If a control program or the like provided by such a recording medium or communication means such as the Internet is incorporated in the radio-controlled timepiece 1, the functions of the inventions can be realized only by changing the program. A control program to be selected can be selected and incorporated. In this case, since various radio-controlled timepieces 1 having different control formats can be manufactured only by changing the program, the parts can be shared, and the manufacturing cost when developing variations can be greatly reduced.
The functions of the radio-controlled timepiece, that is, each configuration of the time measuring means, the receiving means, the time correcting means, etc. is not limited to that of the above-described embodiment, and each means of a conventionally known radio-controlled timepiece can be used.
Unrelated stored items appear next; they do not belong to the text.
-- ==== Sys2Proof/Machine/Intake.lean ====
section
/-! DEFINITION. Frame intake and the berth directory (R120 to R147): the checks of R121, the key and the shape, the measurement
instant, the conversion of fields, quality codes, hand-off, and the two banks of the directory with their validation. -/

namespace Sys2Proof.Machine

/-! ### The directory (R125 to R130) -/

/-- A word of a directory table; zero when not listed. -/
def tabWord (m : List (Nat × Word)) (off : Nat) : Nat := (mapGet (fun _ => (0 : Word)) m (off / 4 * 4)).toNat

/-- A stream entry (R126). -/
structure Stream where
  ip : Nat
  valid : Bool
  nblk : Nat
  lsn : Nat
  idcode : Nat
  timeBase : Nat
  mapBase : Nat
deriving DecidableEq, Repr

/-- Stream entry i of a bank. -/
def Bank.stream (b : Bank) (i : Nat) : Stream :=
  let w (k : Nat) : Nat := tabWord b.streams (32 * i + 4 * k)
  { ip := w 0, valid := bitOf (w 1) 31, nblk := bitsOf (w 1) 24 6 + 1, lsn := bitsOf (w 1) 16 4, idcode := bitsOf (w 1) 0 16,
    timeBase := bitsOf (w 2) 0 24, mapBase := bitsOf (w 3) 0 13 }

/-- The valid streams of a bank, in ascending order. -/
def Bank.validStreams (b : Bank) : List Nat :=
  (b.streams.filter fun p => p.1 % 32 == 4 && p.2.getLsbD 31).map fun p => p.1 / 32

/-- A block-map entry (R127): whether it is valid, and its berth. -/
def Bank.mapEntry (b : Bank) (i : Nat) : Bool × Nat :=
  let h := bitsOf (tabWord b.blocks (2 * i)) (16 * (i % 2)) 16
  (bitOf h 15, bitsOf h 0 13)

/-- A berth entry (R128). -/
structure BerthEnt where
  valid : Bool
  rateCode : Nat
  fmt : Nat
  fnom50 : Bool
  dgnmr : Nat
  annmr : Nat
  phnmr : Nat
  laneBase : Nat
  anBase : Nat
  dgBase : Nat
  phCurrent : Word
deriving DecidableEq, Repr

/-- Berth entry n of a bank; one past the last berth reads zero (R564). -/
def Bank.berth (b : Bank) (n : Nat) : BerthEnt :=
  let w (k : Nat) : Nat := if n < 8192 then tabWord b.berths (512 * n + 4 * k) else 0
  { valid := bitOf (w 0) 31, rateCode := bitsOf (w 1) 28 4, fmt := bitsOf (w 1) 24 4, fnom50 := bitOf (w 1) 23,
    dgnmr := bitsOf (w 1) 16 3, annmr := bitsOf (w 1) 12 4, phnmr := bitsOf (w 1) 0 6, laneBase := bitsOf (w 2) 0 17,
    anBase := bitsOf (w 3) 0 15, dgBase := bitsOf (w 3) 16 14, phCurrent := BitVec.ofNat 32 (w 4) }

/-- The valid berths of a bank, in ascending order. -/
def Bank.validBerths (b : Bank) : List Nat :=
  (b.berths.filter fun p => p.1 % 512 == 0 && p.2.getLsbD 31).map fun p => p.1 / 512

/-- PH_SCALE_n, PH_ANGLE_n, AN_SCALE_a and AN_OFFSET_a of a berth (R128). -/
def Bank.phScale (b : Bank) (n k : Nat) : Word := BitVec.ofNat 32 (tabWord b.berths (512 * n + 0x40 + 8 * k))
def Bank.phAngle (b : Bank) (n k : Nat) : Word := BitVec.ofNat 32 (tabWord b.berths (512 * n + 0x44 + 8 * k))
def Bank.anScale (b : Bank) (n k : Nat) : Word := BitVec.ofNat 32 (tabWord b.berths (512 * n + 0x140 + 8 * k))
def Bank.anOffset (b : Bank) (n k : Nat) : Word := BitVec.ofNat 32 (tabWord b.berths (512 * n + 0x144 + 8 * k))

/-- Bytes of a block in a frame (R130); that of a berth which is not valid carries STAT, FREQ and DFREQ alone. -/
def BerthEnt.blockLen (e : BerthEnt) : Nat :=
  let f := if bitOf e.fmt 3 then 4 else 2
  if e.valid then
    2 + e.phnmr * (if bitOf e.fmt 1 then 8 else 4) + 2 * f + e.annmr * (if bitOf e.fmt 2 then 4 else 2) + 2 * e.dgnmr
  else 2 + 2 * f

/-- The valid stream of a key in a bank (R125). -/
def Bank.lookup (b : Bank) (ip lsn idcode : Nat) : Option Stream :=
  (b.validStreams.map b.stream).find? fun x => x.ip == ip && x.lsn == lsn && x.idcode == idcode

/-- The bank that serves an instant (R141): STAGE from E on once E is fixed, OLD before E while it is held, else LIVE. -/
def State.bankAt (s : State) (t : Nat) : Bank :=
  match s.bin.eff with
  | some e =>
    if s.bin.pending ∧ e ≤ t then s.bin.other
    else if s.bin.oldHeld ∧ t < e then s.bin.other
    else s.bin.live
  | none => s.bin.live

/-! ### Validation (R143) -/

/-- Two sorted ranges [a, a + n) and [b, b + m) that share a member. -/
def rangesMeet (a n b m : Nat) : Bool := a < b + m && b < a + n && 0 < n && 0 < m

/-- The first element of a list with a property that may look at those before it. -/
def firstBad {α : Type} (p : List α → α → Bool) : List α → List α → Option α
  | _, [] => none
  | seen, x :: xs => if p seen x then some x else firstBad p (seen ++ [x]) xs

/-- The first fault of a bank: ERR, the entry's index and its table; `count` is BERTH_COUNT. -/
def Bank.fault (b : Bank) (count : Nat) : Option (Nat × Nat × Nat) :=
  let vs := b.validStreams
  let st (i : Nat) : Stream := b.stream i
  let ents := ((vs.flatMap fun i => (List.range (st i).nblk).map fun k => (st i).mapBase + k).mergeSort (· ≤ ·)).filterMap fun m =>
    if (b.mapEntry m).1 then some (m, (b.mapEntry m).2) else none
  let vb := b.validBerths
  let s1 (e : Nat) (p : List Nat → Nat → Bool) : Option (Nat × Nat × Nat) := (firstBad p [] vs).map fun i => (e, i, 0)
  let s2 (e : Nat) (p : List (Nat × Nat) → Nat × Nat → Bool) : Option (Nat × Nat × Nat) := (firstBad p [] ents).map fun i => (e, i.1, 1)
  let s3 (e : Nat) (p : List Nat → Nat → Bool) : Option (Nat × Nat × Nat) := (firstBad p [] vb).map fun i => (e, i, 2)
  (s1 2 fun _ i => (st i).timeBase == 0).or <|
  (s1 3 fun seen i => seen.any fun j => (st j).ip == (st i).ip && (st j).lsn == (st i).lsn && (st j).idcode == (st i).idcode).or <|
  (s1 4 fun seen i => 8192 < (st i).mapBase + (st i).nblk ||
    seen.any fun j => rangesMeet (st j).mapBase (st j).nblk (st i).mapBase (st i).nblk).or <|
  (s2 5 fun _ e => count ≤ e.2).or <|
  (s2 6 fun _ e => 8176 ≤ e.2).or <|
  (s2 7 fun _ e => !(b.berth e.2).valid).or <|
  (s2 8 fun seen e => seen.any fun x => x.2 == e.2).or <|
  (s3 9 fun _ n =>
    let x := b.berth n
    32 < x.phnmr || 8 < x.annmr || 4 < x.dgnmr || (n < 8176 && 11 < x.rateCode)).or <|
  (s3 10 fun _ n =>
    let x := b.berth n
    131072 < x.laneBase + x.phnmr || 32768 < x.anBase + x.annmr || 16384 < x.dgBase + x.dgnmr).or <|
  (s3 11 fun seen n => seen.any fun m =>
    let x := b.berth n
    let y := b.berth m
    rangesMeet x.laneBase x.phnmr y.laneBase y.phnmr || rangesMeet x.anBase x.annmr y.anBase y.annmr ||
      rangesMeet x.dgBase x.dgnmr y.dgBase y.dgnmr)

/-! ### The instant of a directory apply (R141) -/

/-- E by R141: two quay intervals after now; without a rate the first whole TAI second at least 10 ms after now. -/
def State.dirInstant (s : State) : Nat × Nat × Nat :=
  let whole := (s.dt + 10 * subPerMs + subPerSec - 1) / subPerSec
  if s.tb.grid.rate = 0 then (whole, 0, whole * subPerSec)
  else (s.instantAfter s.dt 2).getD (whole, 0, whole * subPerSec)

/-! ### Updating the directory (R140 to R142) -/

/-- The directory with some of it changed. -/
def State.modBin (s : State) (f : Bin → Bin) : State := { s with bin := f s.bin }

/-- OLD is retired when no quay with an instant before E is held unsealed (R141). -/
def State.dirRetire (s : State) : State :=
  match s.bin.eff with
  | some e =>
    if s.bin.oldHeld ∧ !(s.aln.quays.any fun q => decide (q.instant < e) && q.state != .sealed) then
      s.modBin fun b => { b with oldHeld := false, other := b.live }
    else s
  | none => s

/-- An apply takes effect when DT has reached E (R141). -/
def State.dirApplyAt (s : State) (t : Nat) : State :=
  match s.bin.eff with
  | some e =>
    if s.bin.pending ∧ e ≤ t then
      let s1 := (s.modBin fun b =>
        { b with live := b.other, other := b.live, pending := false, oldHeld := true, commitHold := false,
                 served := b.served ++ [(s.cfg.gen, e, b.other)] }).event Reg.BIN_EVT 0
      (s1.setReg Reg.BIN_DIR_GEN (s1.reg Reg.BIN_DIR_GEN + 1)).dirRetire
    else s
  | none => s

/-- E of an apply is fixed (R141): PENDING and the BIN_DIR_EFF registers. -/
def State.dirFix (s : State) (sec k t : Nat) : State :=
  ((s.modBin fun b => { b with pending := true, validating := false, dirErr := 0, eff := some t, effSec := sec, effK := k }).setReg64
    Reg.BIN_DIR_EFF_SEC_LO sec).setReg Reg.BIN_DIR_EFF_K (BitVec.ofNat 32 k)

/-- A write of BIN_DIR_CTRL (R140 to R142). -/
def dirCtrlWrite (v : Word) (s : State) : State :=
  let apply := v.getLsbD 31
  let copy := v.getLsbD 30
  if apply ∧ copy then s.event Reg.BIN_EVT 4
  else if apply then
    if s.dirBusy then (s.modBin fun b => { b with dirErr := 1 }).event Reg.BIN_EVT 4
    else s.modBin fun b => { b with validating := true }
  else if copy then
    if s.dirBusy then s.event Reg.BIN_EVT 4 else s.modBin fun b => { b with copying := true }
  else s

/-- The directory copy completes (R140). -/
def dirCopyDoneRow (s : State) : State :=
  if s.bin.copying then s.modBin fun b => { b with copying := false, other := b.live } else s

/-- A fault of the directory recorded (R143). -/
def State.dirRefuse (s : State) (f : Nat × Nat × Nat) : State :=
  ((s.modBin fun b => { b with validating := false, dirErr := f.1 }).setReg Reg.BIN_DIR_ERR_IDX
    (BitVec.ofNat 32 (f.2.1 + 2 ^ 16 * f.2.2))).event Reg.BIN_EVT 1

/-- Validation of STAGE completes (R141, R143). -/
def dirValidationDoneRow (s : State) : State :=
  if s.bin.validating then
    match s.bin.other.fault s.berthCount with
    | some f => s.dirRefuse f
    | none => let e := s.dirInstant; s.dirFix e.1 e.2.1 e.2.2
  else s

/-! ### Per-berth counters, the CFGCHG FIFO and the captured key (R137, R144, R146) -/

/-- Per-berth counter i of berth b advanced (R144). -/
def State.berthCnt (s : State) (b i : Nat) : State :=
  let k := 32 * b + 4 * i
  let v : Word := BitVec.ofNat 32 (min ((mapGet (fun _ => (0 : Word)) s.bin.cnt k).toNat + 1) (2 ^ 32 - 1))
  s.modBin fun x => { x with cnt := mapPut (fun _ => (0 : Word)) x.cnt k v }

/-- A write of BIN_CTRL (R145, R146). -/
def binCtrlWrite (v : Word) (s : State) : State :=
  let s1 := if v.getLsbD 1 then (s.clearCounters (Reg.BIN_CNT_LO 0) 17).modBin fun b => { b with cnt := [] } else s
  s1.writeReg Reg.BIN_CTRL v

/-- A read of BIN_CFGCHG_FIFO (R146). -/
def cfgchgFifoReadRow (s : State) : State :=
  match s.bin.fifo with
  | [] => { s with rdata := 0 }
  | b :: rest => { (s.modBin fun x => { x with fifo := rest }) with rdata := BitVec.ofNat 32 (2 ^ 31 + b) }

/-- A read of BIN_UNK_KEY (R146). -/
def unkKeyReadRow (s : State) : State :=
  { (s.setFld Reg.BIN_UNK_KEY 31 1 0) with rdata := s.reg Reg.BIN_UNK_KEY }

/-- A frame with an unknown key (R121, R146): the first is captured. -/
def State.unknownKey (s : State) (ip : Word) (lsn idcode : Nat) : State :=
  let s1 := (s.count (Reg.BIN_CNT_LO 10)).event Reg.BIN_EVT 5
  if s1.bit Reg.BIN_UNK_KEY 31 then s1
  else (s1.setReg Reg.BIN_UNK_IP ip).setReg Reg.BIN_UNK_KEY (BitVec.ofNat 32 (2 ^ 31 + lsn * 2 ^ 16 + idcode))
The radio-controlled timepiece 1 of the present invention is not limited to an analog type timepiece, and may be a digital type timepiece or a timepiece having both an analog display pointer and a digital display liquid crystal display unit. Furthermore, the radio wave correction watch 1 can be applied to various watches such as a portable watch such as a wrist watch or a pocket watch, and an installation type watch such as a wall clock or a table clock.
Further, the external wireless information is not limited to time information using long wave standard radio waves. For example, wireless information using FM, GPS, Bluetooth, or a non-contact IC card may be used as long as it includes at least time information. Incidentally, it goes without saying that the configurations of the antenna 21 and the receiving circuit 22 are appropriately changed depending on the type of radio waves.
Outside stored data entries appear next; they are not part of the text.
-- ==== Sys2Proof/Machine/Twin.lean ====
section
/-! DEFINITION. The twin unit (R456 to R477): roles, the Aizhan link, mirroring, heartbeats, hand-over, takeover, saved state. -/

namespace Sys2Proof.Machine

/-- The state with the twin unit changed. -/
def State.modTwn (s : State) (f : Twn → Twn) : State := { s with twn := f s.twn }

/-- The code of a role (R456). -/
def Role.code : Role → Nat
  | .solo => 0 | .wait => 1 | .joining => 2 | .active => 3 | .standby => 4 | .handing => 5 | .taking => 6 | .mismatch => 7

/-- Whether a role code is that of an active role. -/
def activeCode (c : Nat) : Bool := c == 0 || c == 3 || c == 5 || c == 7

/-- Whether pairing is enabled and the unit not fenced (R458, R486). -/
def State.twnOn (s : State) : Bool := s.bit Reg.TWN_CFG 0 && !s.unitFenced 22

/-- SIDE of this device. -/
def State.side (s : State) : Bool := s.bit Reg.TWN_CFG 1

/-- Whether the link is UP (R459). -/
def State.aizUp (s : State) : Bool := s.twn.lane0 || s.twn.lane1

/-- The lane that carries the next frame (R459): the UP lanes take turns. -/
def Twn.sendLane (t : Twn) : Nat := if t.lane0 && t.lane1 then t.laneNext else b2n (!t.lane0)

/-- The key of the link (R460, R511): an AES256 slot with LINK. -/
def State.aizKey (s : State) : Option (List Byte) :=
  let i := s.fld Reg.TWN_CFG 8 6
  if s.slotFits i 1 0 then some (s.keySlot i).material else none

/-- The device enters a role (R456, R457): ROLE_CHANGE, its record, and, when it becomes active or standby, ALM_EVT.STANDBY; a
device that is no longer active has no message to send. -/
def State.setRole (s : State) (r : Role) : State :=
  if s.twn.role = r then s
  else
    let was := s.twn.role.isActive
    let s1 := ((s.modTwn fun t => { t with
      role := r, roleAt := s.dt, waitHeard := false, activeSince := if r.isActive && !was then s.dt else t.activeSince,
      mirrorOn := t.mirrorOn && r.isActive }).event Reg.TWN_EVT 0).logRaise 11 (unitCode 22) 0 [r.code]
    let s2 := if was = r.isActive then s1 else s1.event Reg.ALM_EVT 4
    let s3 := s2.modAlm fun a => { a with dest := a.dest.map fun d =>
      if r.isActive && !was then { d with handover := true } else if !r.isActive then { d with entries := [], repeats := [] } else d }
    s3.pinsDrive

/-! ### Sending frames (R459, R460) -/

/-- A crypto context of the twin for one frame (R516, R517): none without a key, a key error, or without a free context, with the state in
which that is counted. -/
def State.aizContext (s : State) : State × Option (List Byte) :=
  match s.aizKey with
  | none => (s.keyUseErr, none)
  | some key =>
    match s.cryptoNow (unitCode 22) with
    | none => (s.count (Reg.KEY_CNT_LO 6), none)
    | some s1 => (s1, some key)

/-- A frame is sent on the link: under a new FSEQ, sealed with the key of KEY_SLOT. Nothing is sent without a link, a key or a crypto
context (the last a DESIGN CHOICE, log entry 117). -/
def State.aizSend (s : State) (typ : Nat) (end_ : Bool) (pl : List Byte) : State :=
  if !s.aizUp ∨ !s.twnOn then s
  else match s.aizContext with
  | (s, none) => s
  | (s, some key) =>
    let hdr := leBytes 2 pl.length ++ leBytes 1 typ ++ leBytes 1 (b2n end_) ++
      leBytes 4 ((s.bkp.epoch.getD 0) % 2 ^ 31 + 2 ^ 31 * b2n s.side) ++ leBytes 8 s.twn.txFseq
    ((s.emit (.aizhan s.twn.sendLane (hdr ++ gcmSeal key (slice hdr 4 12) hdr pl))).modTwn fun t =>
      { t with txFseq := t.txFseq + 1, laneNext := 1 - s.twn.sendLane }).count (Reg.TWN_CNT_LO 0)

/-- The bytes of a twin saved state that its CRC-32C is over (R474): in the order in which the manual lists them (DESIGN CHOICE, log entry
88: it gives no layout). -/
def TwnSave.bytes (v : TwnSave) : List Byte :=
  (v.slots.flatMap fun x => leBytes 2 x.1 ++ x.2.record x.1) ++ (v.streams.flatMap fun x => leBytes 1 x.1 ++ leBytes 8 x.2) ++
    (v.dests.flatMap fun x => leBytes 1 x.1 ++ leBytes 4 x.2) ++ leBytes 4 v.epoch ++ leBytes 1 v.role ++ leBytes 8 v.order

/-- A slot's twin saved state, when it is valid (R474): its CRC-32C is right. -/
def twinValid (x : Option TwnSave) : Option TwnSave := x.filter fun v => v.crc == crc32c v.bytes

/-- The valid twin saved states. -/
def Flash.twinSaves (f : Flash) : List TwnSave := (twinValid f.twin0).toList ++ (twinValid f.twin1).toList

/-- A new pairing starts (R460): EPOCH advances by one and FSEQ starts from 0; with both copies lost EPOCH is drawn anew. -/
def State.pairStart (s : State) : State :=
  let saved := s.flash.twinSaves.foldl (fun m x => max m x.epoch) 0
  let any := s.bkp.epoch.isSome || !s.flash.twinSaves.isEmpty
  let e := if any then (max (s.bkp.epoch.getD 0) saved + 1) % 2 ^ 31 else s.freshVal % 2 ^ 31
  let s1 := if any then s else s.freshNext
  { s1 with bkp := { s1.bkp with epoch := some e }, twn := { s1.twn with txFseq := 0 } }

/-- The health word (R475). -/
def State.health (s : State) : Nat :=
  let bist : Bool := s.bst.running && s.bst.mode == 1
  let match_ : Bool := s.twn.peerCheck == some (s.setCheck s.cfg.active)
  let aln := s.alnReady
  let ready := match_ && s.twn.mirrorSync && aln && !bist && (List.range 6).all fun c => !s.classEmpty c
  let fenced := ((List.range 32).filter fun e => (s.engine e).rstate == .fenced).length
  b2n ready + 2 * b2n match_ + 4 * b2n (s.tb.dtState == .locked) + 8 * b2n s.twn.mirrorSync + 16 * b2n (!s.twn.testFail.isEmpty) +
    32 * b2n bist + 64 * b2n aln + 256 * min fenced 7

/-- A HELLO (R461, R462). -/
def State.helloSend (s : State) : State :=
  s.aizSend 1 false (padTo 48 (leBytes 4 s.idCap ++ leBytes 4 s.idCapCount ++ leBytes 4 s.engMask ++
    leBytes 4 s.twn.role.code ++ tsBytes s.twn.activeSince ++ leBytes 4 (s.setCheck s.cfg.active) ++ leBytes 4 s.health))

/-- Whether the device is paired (R461). -/
def State.paired (s : State) : Bool :=
  (s.twn.role == .active || s.twn.role == .standby || s.twn.role == .handing || s.twn.role == .taking) && !s.twn.peerLost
  Furthermore, the radio-controlled timepiece of the present invention is not limited to a single timepiece, and may be incorporated in a video, a television, a mobile phone, a personal computer, an electronic toy, a timer, or the like. In particular, since the present invention has a high power saving effect, the present invention is suitable for a wristwatch-type radio-controlled timepiece driven by a battery or a generator, or a radio-controlled timepiece incorporated in a portable device.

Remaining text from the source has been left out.